ルーシィという女はただ笑うばかりで、それ以上は何も言おうとはしなかった。“応える”と言っておいて自ら自分のことをさらけ出そうとはしないようだった。めんどくせえ女だな。だが、おもしれえ女だ。退屈しない女は嫌いじゃない。この女のことがもっと知りたくなった、興味が出てきた。


「ルーシィ」
『何かしら』
「勝つ、とはどういう意味だ」
『…トラファルガー・ロー』
「なんだ」
『あなたを見込んで頼みがあるわ』
「ほう?」
『この島を無事に出航したいなら、私に協力してほしい』


“この島を無事に出航したいなら”、ねえ。それは果たしてどういう意味で言っているのか。それは件の少将とかかわりがあるのか。あるいはこの島全体のこと指しているのか。


「それは脅しか」
『いえ、あくまでこれは頼み、だ』
「つまり何が言いたい?」
『この島を出航できる確率はあくまで1/2。つまり、“できる”か“できない”か。それのみね』
「随分大ざっぱな計算だな」
『こう見えても数字は苦手でね』
「ああ、そんな感じだな」
『だけど、このおざなりな数字も随分的を射ているのよ』
「つまり、ギャンブルだと?」


ともすると、少将は関係ないのでは?ギャンブルはイカサマというものを除けば、自分の運やテクニックを用いて、つまり自分を賭してやるものである。少将の存在は余計だろ。しかもこの女は協力してほしいという。一体どこにその意味があるのか。
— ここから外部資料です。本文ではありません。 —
-- ==== Sys2Proof/Machine/Bridge.lean ====
section
/-! DEFINITION. Bridge rows in their places: free rows and their choice (R93, R94, R115), the move map (R417), and live
patches (R113 to R121). -/

namespace Sys2Proof.Machine

/-! ## Free rows -/

/-- A reserve row (R88). -/
def reserveRow (r : Nat) : Bool := r % 9 == 0

/-- Free physical rows of a bank: invalid, not retired and not reserved by a patch (R93), in rising order. -/
def Arrays.freeRows (a : Arrays) (phys bank : Nat) : List Nat :=
  let lo := rowAt phys bank 0
  let inBank (k : Nat) : Bool := decide (lo ≤ k) && decide (k < lo + 1152)
  let used := ((sparseRange a.rows lo (lo + 1152)).filter (fun x => x.2.valid)).map (fun x => x.1 - lo)
  let kept := ((a.retiredRows ++ a.reserved).filter inBank).map (· - lo)
  (List.range 1152).filter (fun r => !used.contains r && !kept.contains r)

/-- Free load rows (R88). -/
def Arrays.freeLoadRows (a : Arrays) (phys bank : Nat) : List Nat := (a.freeRows phys bank).filter (fun r => !reserveRow r)

/-- A row written into its place. -/
def Arrays.putRow (a : Arrays) (phys bank r : Nat) (x : BridgeRow) : Arrays :=
  { a with rows := sset freeRow a.rows (rowAt phys bank r) x }

/-- R110: a row of its place invalidated, so that it is free. -/
def Arrays.dropRow (a : Arrays) (phys bank r : Nat) : Arrays := a.putRow phys bank r (a.row phys bank r).invalidate

/-- R93: rows placed in the free load rows of a bank, in the order of their row numbers. Rows that patches have put beyond the load
rows take reserve rows as well, since a Remount writes every valid row (R409). -/
def Arrays.placeRows (a : Arrays) (phys bank : Nat) (rows : List BridgeRow) : Arrays :=
  let sorted := rows.mergeSort (fun x y => x.rownum ≤ y.rownum)
  let load := a.freeLoadRows phys bank
  let places := if sorted.length ≤ load.length then load else a.freeRows phys bank
  (List.zip places sorted).foldl (fun b x => b.putRow phys bank x.1 x.2) a

/-- Which of the admitted rows R115 takes. -/
inductive RowAim where
  | nearest (old : Nat)
  | lowest
  | highest

/-- The distance of two rows. -/
def rowGap (x y : Nat) : Nat := if x ≤ y then y - x else x - y

/-- The row among the admitted ones that R115 takes. -/
def RowAim.take (aim : RowAim) (rows : List Nat) : Option Nat :=
  match aim with
  | .lowest => rows.head?
  | .highest => rows.getLast?
  | .nearest old => rows.foldl (fun best r => match best with
      | none => some r
      | some b => if rowGap r old < rowGap b old then some r else some b) none

/-- R115: a reserve row before a load row, strictly between two rows. -/
def Arrays.chooseRow (a : Arrays) (phys bank : Nat) (lo hi : Option Nat) (aim : RowAim) : Option Nat :=
  let ok (r : Nat) : Bool := (lo.all (fun l => decide (l < r))) && (hi.all (fun h => decide (r < h)))
  let rows := (a.freeRows phys bank).filter ok
  match rows.filter reserveRow with
  | [] => aim.take rows
  | rs => aim.take rs

/-- Rows of one slot position and plane, with those that a patch has written and not yet validated: physical row and row
number. -/
def Arrays.slotRows (a : Arrays) (phys bank : Nat) (plane : Bool) (p : Nat) : List (Nat × Nat) :=
  let lo := rowAt phys bank 0
  ((sparseRange a.rows lo (lo + 1152)).filter (fun x =>
    (x.2.valid || a.reserved.contains x.1) && x.2.plane == plane && x.2.slot.toNat == p)).map (fun x => (x.1 - lo, x.2.rownum))

/-- The physical rows between which a row number lies among rows of its slot and plane (R94, R114). -/
def rowBounds (rows : List (Nat × Nat)) (n : Nat) : Option Nat × Option Nat :=
  let below := (rows.filter (fun x => decide (x.2 < n))).map Prod.fst
  let above := (rows.filter (fun x => decide (n < x.2))).map Prod.fst
  (below.max?, above.min?)

/-- R114, R115: the free row for a replacement or a retirement. -/
def Arrays.rowForReplace (a : Arrays) (phys bank : Nat) (plane : Bool) (p n old : Nat) : Option Nat :=
  let (lo, hi) := rowBounds (a.slotRows phys bank plane p) n
  a.chooseRow phys bank lo hi (.nearest old)

/-- R114, R115: the free row for an insertion. -/
def Arrays.rowForInsert (a : Arrays) (phys bank : Nat) (plane : Bool) (p n : Nat) : Option Nat :=
  let (lo, hi) := rowBounds (a.slotRows phys bank plane p) n
  a.chooseRow phys bank lo hi (if lo.isNone && hi.isSome then .highest else .lowest)

/-! ## The move map -/

/-- Where content of an image place stands now (R417): position, plane and slot. -/
def Arrays.present (a : Arrays) (pos : Nat) (plane : Bool) (slot : Nat) : Nat × Bool × Nat :=
  match a.moves.find? (fun m => m.fromPos == pos && m.fromPlane == plane && m.fromSlot == slot) with
  | some m => (m.toPos, m.toPlane, m.toSlot)
  | none => (pos, plane, slot)

/-- The image place of content that stands at a place. -/
def Arrays.imagePlace (a : Arrays) (pos : Nat) (plane : Bool) (slot : Nat) : Nat × Bool × Nat :=
  match a.moves.find? (fun m => m.toPos == pos && m.toPlane == plane && m.toSlot == slot) with
  | some m => (m.fromPos, m.fromPlane, m.fromSlot)
  | none => (pos, plane, slot)

/-- A payload as the array holds it: a hand-off names the present slot of its target (R408). -/
def Arrays.presentPayload (a : Arrays) (pos : Nat) (plane : Bool) (p : Word32) : Word32 :=
  if payKind p = kindHandOff then
    BitVec.ofNat 32 (p.toNat - payTarget p + (a.present pos plane (payTarget p)).2.2)
  else p

/-- A row as the Bridge stores it (R90, R110): sealed and valid. -/
def Arrays.makeRow (a : Arrays) (pos : Nat) (plane : Bool) (slot : Nat) (key care : Word) (payload : Word32) (n : Nat) : BridgeRow :=
  let (_, π, sl) := a.present pos plane slot
  sealRow
    { key := key, care := care, payload := a.presentPayload pos plane payload, slot := BitVec.ofNat 4 sl, valid := true
      plane := π, mlen := 0, p0 := false, p1 := false, rownum := n, own := some ⟨pos, plane, slot⟩ }

/-- The present place of an image slot: physical array, bank, plane and slot position. -/
structure RowSpot where
  phys : Nat
  bank : Nat
  plane : Bool
  slotPos : Nat
deriving DecidableEq, Repr

def State.rowSpot (s : State) (pos : Nat) (plane : Bool) (slot : Nat) : RowSpot :=
  let (q, π, sl) := s.arr.present pos plane slot
  ⟨s.physOf q, sl / 16, π, sl % 16⟩

/-- The same on a copy of the position: itself, or its twin for 16 (R424). -/
def State.spotOn (s : State) (copy pos : Nat) (plane : Bool) (slot : Nat) : RowSpot :=
  { s.rowSpot pos plane slot with phys := s.physOf ((s.arr.present pos plane slot).1 + copy) }

/-- The valid row of a spot with a row number. -/
def Arrays.rowIn (a : Arrays) (k : RowSpot) (n : Nat) : Option (Nat × BridgeRow) :=
  (a.planeRows k.phys k.bank k.plane).find? (fun x => x.2.slot.toNat == k.slotPos && x.2.rownum == n)

/-- The valid row with a row number at the present place of an image slot. -/
def State.findRow (s : State) (pos : Nat) (plane : Bool) (slot n : Nat) : Option (RowSpot × Nat × BridgeRow) :=
  let k := s.rowSpot pos plane slot
  (s.arr.rowIn k n).map (fun x => (k, x.1, x.2))

/-- Groups, ended ones included, that have a position. -/
def State.groupsAt (s : State) (pos : Nat) : List Group :=
  s.grp.groups.filter (fun g => decide (g.base ≤ pos) && decide (pos < g.base + g.size))

/-- The distances of a position's copies: itself, and its twin in Tandem (R424). -/
def State.copyOffsets (s : State) (pos : Nat) : List Nat := if (s.groupsAt pos).any (·.tandem) then [0, 16] else [0]

/-! ## Checks of a patch (R116) -/

/-- Slot that an entry names. -/
def PatchEntry.slotNo (e : PatchEntry) : Nat := 16 * e.bank + e.slot

/-- The descriptor of the slot that an image place names. -/
def State.imageDesc (s : State) (pos : Nat) (plane : Bool) (slot : Nat) : BitVec 10 :=
  let (q, π, sl) := s.arr.present pos plane slot
  s.arr.desc (s.physOf q) π sl

/-- R52, R106, R107 for a payload of a model. -/
def ModelDef.payloadOk (m : ModelDef) (p : Word32) : Bool :=
  let k := payKind p
  if k = kindScore then !m.vote && decide (payLane p < m.lanes) && decide (payScale p < m.scale.length)
  else if k = kindVote then m.vote && fieldOf p.toNat 24 6 == 0 && decide (payClass p < m.classes)
  else k == kindHandOff && fieldOf p.toNat 8 22 == 0

/-- R72 for a hand-off from a slot to a target slot. -/
def handOffOk (d t : BitVec 10) : Bool :=
  !descMatchAll d && descLink d != 3 && descUsed t && descSlotModel t == descSlotModel d && descLink t == descLink d + 1

/-- The live group that holds a position. -/
def State.groupAt (s : State) (pos : Nat) : Option Group :=
  s.liveGroups.find? (fun g => decide (g.base ≤ pos) && decide (pos < g.base + g.size))

/-- R116, order 2: the entry's plane is a live plane of a group. -/
def State.patchPlaneOk (s : State) (e : PatchEntry) : Bool :=
  (s.groupAt e.array).any (fun g => g.dbl || g.plane == e.plane)

/-- R106, R107: the kind of a payload, and its zero fields, which no model decides. -/
def payloadForm (p : Word32) : Bool :=
  let k := payKind p
  k == kindScore || (k == kindVote && fieldOf p.toNat 24 6 == 0) || (k == kindHandOff && fieldOf p.toNat 8 22 == 0)

/-- The payload of an entry, and its slot, which is in use (R92, R106, R107). In a plane that is not live, which order 2 refuses,
only the form of the payload can be judged (log entry 83). -/
def State.patchPayloadOk (s : State) (e : PatchEntry) : Bool :=
  let d := s.imageDesc e.array e.plane e.slotNo
  payloadForm e.payload && (!s.patchPlaneOk e ||
    (descUsed d && (s.tables.model (descSlotModel d)).any (fun m =>
      m.payloadOk e.payload &&
        (payKind e.payload != kindHandOff || handOffOk d (s.imageDesc e.array e.plane (payTarget e.payload))))))

/-- Two entries name one row number. -/
def PatchEntry.sameRow (x y : PatchEntry) : Bool :=
  x.array == y.array && x.bank == y.bank && x.plane == y.plane && x.row == y.row

abbrev patchReplace : Nat := 1
abbrev patchInsert : Nat := 2
abbrev patchDelete : Nat := 3

/-- R116, order 1: the form of an entry, with the entries before it. -/
def State.patchFormOk (s : State) (before : List PatchEntry) (reserved : Bool) (e : PatchEntry) : Bool :=
  reserved && (e.op == patchReplace || e.op == patchInsert || e.op == patchDelete) &&
    (e.key &&& ~~~e.care) == 0 && decide (e.row < 1152) && !reserveRow e.row && !before.any e.sameRow &&
    (if e.op = patchDelete then e.key == 0 && e.care == 0 && e.payload == 0 else s.patchPayloadOk e)

/-- Valid rows of the image bank of an entry that have its row number, in any slot of the bank. -/
def State.rowNumberTaken (s : State) (e : PatchEntry) : Bool :=
  (List.range 16).any (fun p => (s.findRow e.array e.plane (16 * e.bank + p) e.row).isSome)

/-- R116, order 3: the condition of R114. -/
def State.patchOpOk (s : State) (e : PatchEntry) : Bool :=
  if e.op = patchInsert then descUsed (s.imageDesc e.array e.plane e.slotNo) && !s.rowNumberTaken e
  else (s.findRow e.array e.plane e.slotNo e.row).isSome

/-- The first index of a list at which a check fails. -/
def firstFail {α : Type} (ok : α → Bool) (xs : List α) : Option Nat := xs.findIdx? (fun x => !ok x)

/-! ## The write steps of a patch (R114) -/

/-- R114, R115: the free row for the new row of an entry, with the old row it replaces, if any. -/
def State.rowFor (s : State) (k : RowSpot) (n : Nat) (old : Option Nat) : Option Nat :=
  match old with
  | some o => s.arr.rowForReplace k.phys k.bank k.plane k.slotPos n o
  | none => s.arr.rowForInsert k.phys k.bank k.plane k.slotPos n

/-- The item of an entry on one copy of its position: its rows, with the new row written and reserved. -/
def State.stageEntry (s : State) (g : Nat) (e : PatchEntry) (copy : Nat) : Option (PatchItem × State) :=
  let k := s.spotOn copy e.array e.plane e.slotNo
  let old := (s.arr.rowIn k e.row).map Prod.fst
  let item (new : Option Nat) : PatchItem := ⟨g, e, copy, k.phys, k.bank, new, old⟩
  if e.op = patchDelete then some (item none, s)
  else
    match s.rowFor k e.row old with
    | none => none
    | some r =>
      let x := { s.arr.makeRow e.array e.plane e.slotNo e.key e.care e.payload e.row with valid := false }
      let a := s.arr.putRow k.phys k.bank r { x with p0 := rowP0 x }
      some (item (some r), { s with arr := { a with reserved := insertNat a.reserved (rowAt k.phys k.bank r) } })

/-- The items of an entry on every copy of its position. -/
def State.stageCopies (s : State) (g : Nat) (e : PatchEntry) : List Nat → Option (List PatchItem × State)
  | [] => some ([], s)
  | c :: cs =>
    match s.stageEntry g e c with
    | none => none
    | some (x, t) => (t.stageCopies g e cs).map (fun r => (x :: r.1, r.2))

/-- The items of a job's entries, or the first entry without a hole. -/
def State.stageAll (s : State) : Nat → List PatchEntry → Except Nat (List PatchItem × State)
  | _, [] => .ok ([], s)
  | i, e :: es =>
    match s.stageCopies (((s.groupAt e.array).map (·.gid)).getD 0) e (s.copyOffsets e.array) with
    | none => .error i
    | some (xs, t) =>
      match t.stageAll (i + 1) es with
      | .error n => .error n
      | .ok (ys, u) => .ok (xs ++ ys, u)

/-- The items of the entries themselves, without those of twins. -/
def primaryItems (xs : List PatchItem) : List PatchItem := xs.filter (fun x => x.copy == 0)

/-- The patch journal (R121). -/
def State.journal (s : State) : List JournalEntry :=
  match s.img.live with
  | some a => a.journal
  | none => []

/-- Journal places taken by entries applied and by patches in progress. -/
def State.journalUsed (s : State) : Nat :=
  s.journal.length + (s.jobs.patches.map (fun p => (primaryItems p.items).length)).sum

/-- The entry list of a patch job, with the check of its reserved bits. -/
def State.patchEntries (s : State) (j : Job) : List (PatchEntry × Bool) :=
  (List.range (descPatchEntries j.desc)).map (fun i =>
    let bs := memRead s.mem (descAddr j.desc + 32 * i) 32
    (patchEntry bs, patchReservedOk bs))

/-- R116: the first check that fails before the write steps, with its status and entry. -/
def State.patchCheck (s : State) (es : List (PatchEntry × Bool)) : Option (Nat × Nat) :=
  let form := (List.range es.length).find? (fun i => match es[i]? with
    | none => false
    | some (e, r) => !s.patchFormOk ((es.take i).map Prod.fst) r e)
  match form, firstFail (fun e => s.patchPlaneOk e.1) es, firstFail (fun e => s.patchOpOk e.1) es with
  | some i, _, _ => some (stPatchBadEntry, i)
  | none, some i, _ => some (stPatchPlane, i)
  | none, none, some i => some (stPatchBadEntry, i)
  | none, none, none => none

/-- LEAF_PATCH (R114 to R117): the job's entries are checked, and its new rows are written into reserved rows. -/
def execLeafPatch (job : Nat) (s : State) : Host.Outcome State Fault Refusal :=
  .next (
    match s.openJob job opPatch with
    | none => s
    | some j =>
      if s.memUp = false ∨ j.begun = true then s
      else
        let es := s.patchEntries j
        match s.patchCheck es with
        | some (st, i) => s.finishJob job st 0 i
        | none =>
          match s.stageAll 0 (es.map Prod.fst) with
          | .error i => s.finishJob job stPatchNoHole 0 i
          | .ok (items, s1) =>
            if 4096 < s.journalUsed + es.length then s.finishJob job stPatchJournalFull 0 0
            else
              let groups := (items.map (·.grp)).eraseDups
              let s2 := s1.modJob job (fun x => { x with begun := true })
              { s2 with jobs := { s2.jobs with patches := s2.jobs.patches ++ [⟨job, items, groups⟩] } })
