-- ==== Sys2Proof/Machine/Place.lean ====
section
/-! DEFINITION. The content of planes: what an array must hold by the harness copy, the journal and the move map (R67, R93, R119,
R273, R292, R295, R417), and how it is written there, for a load, a Remount, a reload and a Tandem copy. -/

namespace Sys2Proof.Machine

/-! ## Planes -/

/-- The planes of a group that are in service (R357). -/
def Group.planes (g : Group) : List Bool := if g.dbl then [false, true] else [g.plane]

/-- The planes at which a group's image places stand: a Double refold has moved slots into the other plane (R413). -/
def Group.imagePlanes (g : Group) : List Bool := if g.dbl && !g.refold then [false, true] else [g.plane]

/-- R273: the half that a plane of a group holds. -/
def Group.halfOf (g : Group) (plane : Bool) : Nat := if g.dbl && !g.refold then flag plane else 0

/-- The area of the harness copy that holds a group's image: that of the former image for an ended group (R357). -/
def State.areaOf (s : State) (g : Group) : Option HarnessArea := if g.ended then s.img.former else s.img.live

/-- The position whose content a position holds: that of its primary for a twin (R423). -/
def State.primaryOf (s : State) (pos : Nat) : Nat :=
  if 16 ≤ pos && (s.groupsAt (pos - 16)).any (·.tandem) then pos - 16 else pos

/-- The positions that hold the content of a position: itself, and its twin (R424). -/
def State.copiesOf (s : State) (pos : Nat) : List Nat :=
  (s.copyOffsets pos).map (pos + ·)

/-- R357: the planes in service at a position, each with its group. -/
def State.planesAt (s : State) (pos : Nat) : List (Group × Bool) :=
  (s.groupsAt (s.primaryOf pos)).flatMap (fun g => g.planes.map (fun π => (g, π)))

/-! ## Rows of an image under its journal -/

/-- R119: one journal entry applied to the rows of its array and half. -/
def applyEntry (half : Nat) (rows : List ImageRow) (e : PatchEntry) : List ImageRow :=
  let same (r : ImageRow) : Bool := r.slot == e.slotNo && r.row == e.row
  if e.op = patchDelete then rows.filter (fun r => !same r)
  else
    let new : ImageRow := ⟨e.array, half, e.bank, e.row, e.slotNo, e.key, e.care, e.payload⟩
    rows.filter (fun r => !same r) ++ [new]

/-- R119: the rows of an array and half at a patch generation. -/
def HarnessArea.rowsAt (a : HarnessArea) (g : Group) (plane : Bool) (gen pos : Nat) : List ImageRow :=
  let half := g.halfOf plane
  let image := a.image.rows.filter (fun r => r.array == pos && r.half == half)
  let es := a.journal.filter (fun e => e.base == g.base && decide (e.gen ≤ gen) && e.entry.array == pos && e.entry.plane == plane)
  es.foldl (fun rs e => applyEntry half rs e.entry) image

/-! ## Clearing a plane -/

/-- A plane of an array without content: cells OFF, slots unused, rows free, scale entries free (R110, R290). -/
def Arrays.clearPlane (a : Arrays) (pos phys : Nat) (plane : Bool) : Arrays :=
  let lo := descAt phys plane 0
  let keep (lo hi k : Nat) : Bool := !(decide (lo ≤ k) && decide (k < hi))
  let rlo := rowAt phys 0 0
  let slo := scaleAt phys 0
  { a with
    cells := a.cells.filter (fun x => keep (lo * 64) ((lo + 256) * 64) x.1)
    descs := a.descs.filter (fun x => keep lo (lo + 256) x.1)
    maskUse := a.maskUse.filter (fun x => !(x.pos == pos && x.plane == plane))
    rows := a.rows.map (fun x => if keep rlo (rlo + 18432) x.1 || x.2.plane != plane then x else (x.1, x.2.invalidate))
    scales := a.scales.filter (fun x => keep slo (slo + 2048) x.1 || !(x.2.any (fun y => y.plane == plane)))
    reserved := a.reserved.filter (fun k => keep rlo (rlo + 18432) k || (sget freeRow a.rows k).plane != plane) }

/-! ## Writing slots -/

/-- R67: the physical mask that holds an image mask for the cells of a plane at a position: the one in use, or the lowest that no
cell at the position references.
A mask that a cell of a live plane references is never written (R68). -/
def Arrays.maskFor (a : Arrays) (pos : Nat) (plane : Bool) (fromPos m : Nat) : Nat :=
  match a.maskUse.find? (fun u => u.pos == pos && u.plane == plane && u.fromPos == fromPos && u.mask == m) with
  | some u => u.phys
  | none => (lowestFree 1024 ((a.maskUse.filter (fun u => u.pos == pos)).map (·.phys))).getD 0

/-- The 42-bit configuration of an image cell, with its mask number on the array (R57, R67). -/
def cellConfig (w : Word) (mask : Nat) : BitVec 42 :=
  let c : BitVec 42 := w.setWidth 42
  if cellMode c = modeCat then BitVec.ofNat 42 (c.toNat - place (cellMask c) 32 10 + place mask 32 10) else c

/-- A mask of an image. -/
def Image.mask (i : Image) (half pos m : Nat) : BitVec 256 := sget 0 i.masks (imageMaskAt half pos m)
def Image.slotWord (i : Image) (half pos slot : Nat) : Word := sget 0 i.slots (imageSlotAt half pos slot)
def Image.cellWord (i : Image) (half pos slot c : Nat) : Word := sget 0 i.cells (imageCellAt half pos slot c)

/-- Where an image slot is written: image, half, image place, and its present place with the array that serves it. -/
structure SlotWrite where
  img : Image
  half : Nat
  home : Home
  pos : Nat
  plane : Bool
  slot : Nat
  phys : Nat

/-- One cell of a slot, with its mask. -/
def Arrays.writeCell (a : Arrays) (x : SlotWrite) (c : Nat) : Arrays :=
  let w := x.img.cellWord x.half x.home.pos x.home.slot c
  let cfg : BitVec 42 := w.setWidth 42
  let put (b : Arrays) (v : BitVec 42) : Arrays :=
    { b with cells := sset offCell b.cells (cellAt x.phys x.plane x.slot c) (storeCell v) }
  if cellMode cfg = modeCat then
    let m := cellMask cfg
    let n := a.maskFor x.pos x.plane x.home.pos m
    let u : MaskUse := ⟨x.pos, x.plane, x.home.pos, m, n⟩
    let b := { a with
      maskUse := if a.maskUse.contains u then a.maskUse else a.maskUse ++ [u]
      masks := sset 0 a.masks (maskAt x.phys n) (x.img.mask x.half x.home.pos m) }
    put b (cellConfig w n)
  else put a cfg

/-- A slot's descriptor and its 64 cells. -/
def Arrays.writeSlot (a : Arrays) (x : SlotWrite) : Arrays :=
  let d := BitVec.ofNat 10 (x.img.slotWord x.half x.home.pos x.home.slot).toNat
  (List.range 64).foldl (fun b c => b.writeCell x c)
    { a with descs := sset 0 a.descs (descAt x.phys x.plane x.slot) d }

/-! ## Scale entries -/

/-- R295: the scale entries of the score models with leaves on an array, held for a plane, in the lowest free places. -/
def Arrays.writeScales (a : Arrays) (phys : Nat) (plane : Bool) (models : List ModelDef) : Arrays :=
  let held := (a.usedSlots phys plane).map (fun x => descSlotModel x.2)
  let want := (models.filter (fun m => !m.vote && held.contains m.model)).flatMap (fun m =>
    m.scale.mapIdx (fun i e => (⟨plane, m.model, i, e⟩ : ScaleItem)))
  let lo := scaleAt phys 0
  want.foldl (fun b it =>
    let mine := sparseRange b.scales lo (lo + 2048)
    if mine.any (fun x => x.2.any (fun y => y.plane == plane && y.model == it.model && y.group == it.group)) then b
    else match lowestFree 2048 (mine.map (fun x => x.1 - lo)) with
      | none => b
      | some k => { b with scales := sset none b.scales (scaleAt phys k) (some it) }) a

/-! ## Filling a position -/

/-- The used slots of an image in the positions of a group, for one half: position and slot. -/
def Image.groupSlots (i : Image) (half base size : Nat) : List (Nat × Nat) :=
  ((sparseRange i.slots (imageSlotAt half base 0) (imageSlotAt half (base + size) 0)).filter (fun x => x.2.getLsbD 0)).map
    (fun x => (x.1 / 256 % 32, x.1 % 256))

/-- The slots of an image that are not used but have fields in their descriptors (R58). -/
def Image.idleSlots (i : Image) (half base size : Nat) : List (Nat × Nat) :=
  ((sparseRange i.slots (imageSlotAt half base 0) (imageSlotAt half (base + size) 0)).filter (fun x => !x.2.getLsbD 0)).map
    (fun x => (x.1 / 256 % 32, x.1 % 256))

/-- A retired slot is never written again, nor is a retired row (R408). -/
def Arrays.slotRetired (a : Arrays) (phys slot : Nat) : Bool := a.retiredSlots.contains (phys * 256 + slot)
def Arrays.rowRetired (a : Arrays) (phys bank r : Nat) : Bool := a.retiredRows.contains (rowAt phys bank r)

/-- R93, R110, R417: everything of an image plane of a group that stands at a position, written to an array that serves it:
slots with their cells and masks, the descriptors of slots not in use, rows in the order of their numbers, scale entries. -/
def Arrays.fill (a : Arrays) (img : Image) (rows : List ImageRow) (half base size : Nat) (plane : Bool) (pos phys : Nat) :
    Arrays :=
  let here := (img.groupSlots half base size).filterMap (fun x =>
    let (q, π, t) := a.present x.1 plane x.2
    if q = pos ∧ a.slotRetired phys t = false then some (⟨img, half, ⟨x.1, plane, x.2⟩, pos, π, t, phys⟩ : SlotWrite) else none)
  let idle := (img.idleSlots half base size).filter (fun x => x.1 == pos && !a.slotRetired phys x.2 &&
    a.present x.1 plane x.2 == (x.1, plane, x.2) && !here.any (fun w => w.plane == plane && w.slot == x.2))
  let a0 := idle.foldl (fun (b : Arrays) x =>
    { b with descs := sset 0 b.descs (descAt phys plane x.2) ((img.slotWord half x.1 x.2).setWidth 10) }) a
  let a1 := here.foldl Arrays.writeSlot a0
  let mine := rows.filter (fun r =>
    let (q, _, t) := a.present r.array plane r.slot
    q == pos && !a.slotRetired phys t)
  let made := mine.map (fun r =>
    ((a.present r.array plane r.slot).2.2 / 16, a1.makeRow r.array plane r.slot r.key r.care r.payload r.row))
  let a2 := (List.range 16).foldl (fun b k => b.placeRows phys k ((made.filter (fun x => x.1 == k)).map Prod.snd)) a1
  (here.map (·.plane)).eraseDups.foldl (fun b π => b.writeScales phys π img.tables.models) a2

/-- Rows of every position of a group for one image plane, at a generation. -/
def HarnessArea.groupRows (x : HarnessArea) (g : Group) (plane : Bool) (gen : Nat) : List ImageRow :=
  (List.range g.size).flatMap (fun i => x.rowsAt g plane gen (g.base + i))

/-- R409, R443: an array loaded with everything that stands at a position in the planes in service, each group's rows at the
generation that gen gives it. -/
def State.fillPosition (s : State) (pos phys : Nat) (gen : Group → Nat) : State :=
  let p := s.primaryOf pos
  (s.groupsAt p).foldl (fun (t : State) g =>
    match t.areaOf g with
    | none => t
    | some x =>
      let clear := { g.planes.foldl (fun (a : Arrays) π => a.clearPlane pos phys π) t.arr with maskUse := t.arr.maskUse }
      let full := g.imagePlanes.foldl (fun (a : Arrays) π =>
        a.fill x.image (x.groupRows g π (gen g)) (g.halfOf π) g.base g.size π p phys) clear
      { t with arr := full }) s

/-! ## Placement around retired slots (R295) -/

/-- The slots of a physical array that are retired. -/
def Arrays.retiredOn (a : Arrays) (phys : Nat) : List Nat :=
  (a.retiredSlots.filter (fun k => k / 256 == phys)).map (· % 256)

/-- Load rows of a bank: those not retired. -/
def Arrays.retiredLoadRows (a : Arrays) (phys bank : Nat) : Nat :=
  let lo := rowAt phys bank 0
  (a.retiredRows.filter (fun k => decide (lo ≤ k) && decide (k < lo + 1152) && !reserveRow (k - lo))).length

/-- R295, R408: image slots of a position that fall on retired slots, each moved to the lowest slot that neither the image uses
nor the unit has retired and whose bank has rows for it, or else to the lowest such slot. have gives the load rows of each
bank. -/
def Arrays.avoidRetired (a : Arrays) (img : Image) (half pos : Nat) (plane : Bool) (phys : Nat) (have_ : Nat → Nat) :
    List Move :=
  let used := (img.groupSlots half pos 1).map Prod.snd
  let rows := img.rows.filter (fun r => r.half == half && r.array == pos)
  let rowsOf (sl : Nat) : Nat := (rows.filter (fun r => r.slot == sl)).length
  let ret := a.retiredOn phys
  (used.filter ret.contains).foldl (fun (ms : List Move) sl =>
    let slotNow (x : Nat) : Nat := ((ms.find? (fun m => m.fromSlot == x)).map (·.toSlot)).getD x
    let inBank (k : Nat) : Nat := (rows.filter (fun r => r.slot != sl && slotNow r.slot / 16 == k)).length
    let free := (List.range 256).filter (fun t => !used.contains t && !ret.contains t && !ms.any (fun m => m.toSlot == t))
    let roomy := free.find? (fun t => decide (inBank (t / 16) + rowsOf sl ≤ have_ (t / 16)))
    match roomy.or free.head? with
    | some t => ms ++ [⟨pos, plane, sl, pos, plane, t⟩]
    | none => ms) []

end Sys2Proof.Machine
end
『きみたちがこの島に上陸した時点で、すべてはこの島の手中にあるといっていい。この島は歪だ。すべてが歪だ。この島がギャンブルにこだわるその執念がまた歪であるのだけど』
「なにが言いてえんだ」
『つまりね、この島にきみたちが上陸した時点ですでにこの島からは逃げられない。27時間後にこの島から出航できるか、できないか。その賭けに勝たないと意味がない』


そもそも、このレべリルストークは何もかもが二極にこだわりぬいた歪な島である。この島は、ギャンブルの象徴。そのために“赤と黒の町”と呼ばれているのだ。すべて賭け事にこだわったなれの果て。この航路がなぜ難関だといわれているか。すべてはこの島にある。グランドラインに入ってちょうど4番目にあるこの島までの航路は、比較的平易でそれほど困難ではないが、3番目の島からこのレべリルストークを抜け出るまでに約半数の海賊が脱落してしまう魔のポイント。ここはそういう島だ。その一つが、気候。ここまで来るのに何日も嵐であったでしょう?偶発的に起こる嵐に遭って、ここまで辿り着いてもさらに次の関門がある。


「少将、か」


そうだ。まさにその関門こそシュレディンガー少将その人である。若くして少将の地位を受け、数々の戦歴と経験を積んだ彼に相対して勝つことは難しい。


『あの男は温和ふうに見えて、ひどく冷淡な男だ』


人間を駒と思っている。数々の人間を巧みに操っているあの男は底の知れない憎悪を抱えている。彼がこの島にこだわる意味がまさにそこにある。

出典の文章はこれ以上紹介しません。